Various techniques have been developed for estimating “conventional” reservoirs (those reservoirs produced using conventional oil well methods). These techniques have been modified to apply to un-conventional reservoirs (reservoirs produced by other methods), such as shales and coals.
Reservoirs found in organic-rich shales and coals contain hydrocarbon fluids that are under a strong influence of the pore walls of the rock. This is attributed to the high surface area to volume ratio of the small pores, the fluid-pore wall interaction modulated by the wettability, and by the small pore-size distribution. The pore-size distribution of these organic shales is generally in the nanometric level (10−9 m). At the nanometric scale, pore wall interaction may provide fluid-phase transition and physicochemical properties of the fluids. The fluid-pore wall interactions may also determine the adsorption mechanism. This may result in a complex density profile of the fluid form the pore walls to the centers of the pores. The density profile may also be a function of the pressure and temperature of the system.
Experimentally The adsorption of the gas molecules in a gas shale on the pore walls may lead to unique nuclear magnetic resonance (NMR) characteristics caused by a “gas wetting” phenomenon.
Adsorption is generally considered in terms of “isotherms;” that is, the adsorption is a function of pressure at a particular temperature. Isotherm tables used in oil and gas reservoir estimation are based on the Langmuir equation. To precisely employ the Langmuir equation, a detailed isotherm analysis in the laboratory of a well core at every pressure, up to the reservoir pressure, is needed, which may be impracticable.

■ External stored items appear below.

-- ==== Sys2Proof/Machine/Registers.lean ====
section
/-! DEFINITION. The register interface: a software write by access code and effect class, locks, B-class pending writes
and the restart clearing (02_register_interface.md, R48 to R68, R702); the configuration check (R78 to R87). -/
namespace Sys2Proof.Machine

/-! ## Software writes (R48 to R68) -/

/-- The number of the requesting function: device, then 0 for PF0 and 1 for PF1 (R52). -/
def reqNo (dev pf : Nat) : Nat := dev * 2 + pf % 2
/-- The device of a requester. -/
def reqDev (req : Nat) : Nat := req / 2
/-- The function of a requester: 0 or 1. -/
def reqPf (req : Nat) : Nat := req % 2

/-- During BOOT only chip block 0, chip block 12 and domain 6 block 0 answer (R651); a core that is powered while VBAT is below
VBAT_POR answers at PWR_STAT, the chip control page (identity) and domain 6 block 0 (R675); a core without a supply answers
nowhere (R643). -/
def bootReach (s : State) (a : Nat) : Bool :=
  let st := fld s (pwrPage + 0x40) 23 21
  if st = 3 ∨ st = 4 then true
  else if st = 2 then
    (domainOf a == 4 && (blockOf a == 0 || blockOf a == 12)) || (domainOf a == 6 && blockOf a == 0)
  else
    st == 0 && s.power.supplyGood &&
      (a / 4 * 4 == pwrPage + 0x40 || pageOf a == chipPage || (domainOf a == 6 && blockOf a == 0))

/-- Takes the actions of R66 for a write refused by a lock. -/
def lockViolation (s : State) (req a : Nat) : State :=
  let pg := pageOf a
  let s := incSat s (pg + 0x2C)
  let s := if bit s (pg + 0x28) 0 then s
    else wr s (pg + 0x28) (slotOf a / 4 * 0x4000 + reqDev req % 64 * 0x100 + reqPf req * 0x80 + 1)
  raiseRec s pg 0x02 0 0 a 0

/-- Takes the actions of R56 for a Q-class write refused. -/
def qRefused (s : State) (a : Nat) : State :=
  let pg := pageOf a
  let s := if bit s (pg + 0xC) 1 then s else setFld s (pg + 0xC) 23 14 (slotOf a / 4)
  setBit s (pg + 0xC) 1

/-- The cell whose item boundary rules an input's admission limits (R138). -/
def inputCell (p : Nat) : Nat := if p = 126 then mbPage else if 128 ≤ p then htxPage (p - 128) else portPage p

/-- The cells whose behaviour a B-class field at an address reaches (R55): the cells of a CAN block for its common page,
the input's cell for the admission limits (R138), the page itself elsewhere. -/
def cellsBehind (f : Fuses) (a : Nat) : List Nat :=
  let pg := pageOf a
  if kindOf f pg = 0x02 then (List.range 9).map (fun i => pg + (i + 1) * 0x1000)
  else if kindOf f pg = 0x23 then (match arrayPort 0x23 (slotOf a) with | some p => [inputCell p] | none => [pg])
  else [pg]

/-- A frame of a port is being received or sent: its plots arrive, or a copy is in flight (R53). -/
def portBusy (s : State) (p : Nat) : Bool := (mapGet? s.openFrame p).isSome || (mapGet? s.inFlight p).isSome

/-- A cell has an item in flight (R53): a CAN frame sent or received, a LIN slot or responder frame, a MAC frame in either
direction, a table-port command, a frame that the egress scheduler has selected and that has not left, a drill tick, a host
packet, a frame of an Ebder link; a check-value unit's item is its computation (R508). What passes a coulter, hedgerow, lookup,
policer, lane or the mouldboard passes it within one command (notes/assumptions/5.md). -/
def cellBusy (s : State) (pg : Nat) : Bool :=
  match kindOf s.fuses pg with
  | 0x03 => (mapGet? s.can (instanceOf 0x03 pg)).any (fun c => c.current.isSome || c.rxOpen)
  | 0x06 => (mapGet? s.lin (instanceOf 0x06 pg)).any (fun c => c.frame.isSome || c.inSlot)
  | 0x09 =>
    let p := 88 + instanceOf 0x09 pg
    portBusy s p || (mapGet? s.mac p).any (fun m => !m.rxBytes.isEmpty)
  | 0x1F => cmdBusy s (pg + 0x44)
  | 0x25 => !s.inFlight.isEmpty
  | 0x28 => true
  | 0x46 => bit s (pg + 0x54) 1
  | 0x52 => [instanceOf 0x52 pg, instanceOf 0x52 pg + 8].any (fun n => !(getFur s (txRing n)).openWords.isEmpty)
  | 0x54 => (mapGet? s.inFlight (128 + instanceOf 0x54 pg)).isSome || (mapGet? s.inFlight (136 + instanceOf 0x54 pg)).isSome
  | 0x56 => portBusy s (124 + instanceOf 0x56 pg)
  | _ => false

/-- The cell pages of a block, present in the variant: pages 1 to 14 of the block of a common page. -/
def blockCells (f : Fuses) (pg : Nat) : List Nat :=
  if cellOf pg = 0 then ((List.range 14).map (fun i => pg + (i + 1) * 0x1000)).filter (fun c => kindOf f c != 0) else []

/-- The pages whose combined state follows a page: the page itself and the cells of its block (R43). -/
def pagesUnder (f : Fuses) (pg : Nat) : List Nat := pg :: blockCells f pg

/-- A page has an item in flight, or a cell of the block that it stops has: only the item's end is its boundary (R53). A cell
that is stopped or idle is at a boundary. -/
def inItem (s : State) (pg : Nat) : Bool := (pagesUnder s.fuses pg).any (fun c => running s c && cellBusy s c)

/-- Whether a CAN channel that sends nothing is just receiving a frame is open: a free value tells whoever looks, and the answer
stands until the frame ends (R53, R360). -/
def canLook (s : State) (pg : Nat) : State :=
  match kindOf s.fuses pg, mapGet? s.can (instanceOf 0x03 pg) with
  | 0x03, some c =>
    if running s pg && c.joined && c.current.isNone && !c.rxOpen then
      let (r, s) := drawNat s
      if r % 2 = 1 then { s with can := mapSet s.can (instanceOf 0x03 pg) { c with rxOpen := true } } else s
    else s
  | _, _ => s

/-- Every channel that a page stops or whose field it holds is looked at. -/
def lookAll (s : State) (pg : Nat) : State := forEach (pagesUnder s.fuses pg) s canLook

/-- The bus of a channel is idle, or its frame has ended: no frame is being received. -/
def canQuiet (s : State) (n : Nat) : State :=
  match mapGet? s.can n with
  | some c => if c.rxOpen then { s with can := mapSet s.can n { c with rxOpen := false } } else s
  | none => s

/-- Keeps the word that each cell with an item in flight still uses before a B-class write (R55). -/
def pendB (s : State) (a : Nat) : State :=
  forEach (cellsBehind s.fuses a) s (fun s c =>
    let s := canLook s c
    if inItem s c && !(s.bOld.any (fun b => b.cell == c && b.addr == a)) then
      { s with bOld := { cell := c, addr := a, old := BitVec.ofNat 24 (rd s a) } :: s.bOld }
    else s)

/-- What one software write does to one field. -/
inductive FieldAct where
  | keep | set | pend | clear | locked | refused | lockedRefused
  deriving DecidableEq, Repr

Furthermore, employing the Langmuir-based approach involves an iterative calculation to estimate two constants: Langmuir pressure and Langmuir volume, to create an isotherm curve for each specific sample. Such an isotherm curve represents a situation where a single adsorption layer is assumed for any porous media. Hence, it is an approximation for determining the fluid properties and the volumetric approach for calculating the reserve of organic-rich shales and coal reservoirs. Further, a Langmuir curve is measured on one sample, and the results are extrapolated to determine the volumetric calculations in the whole field.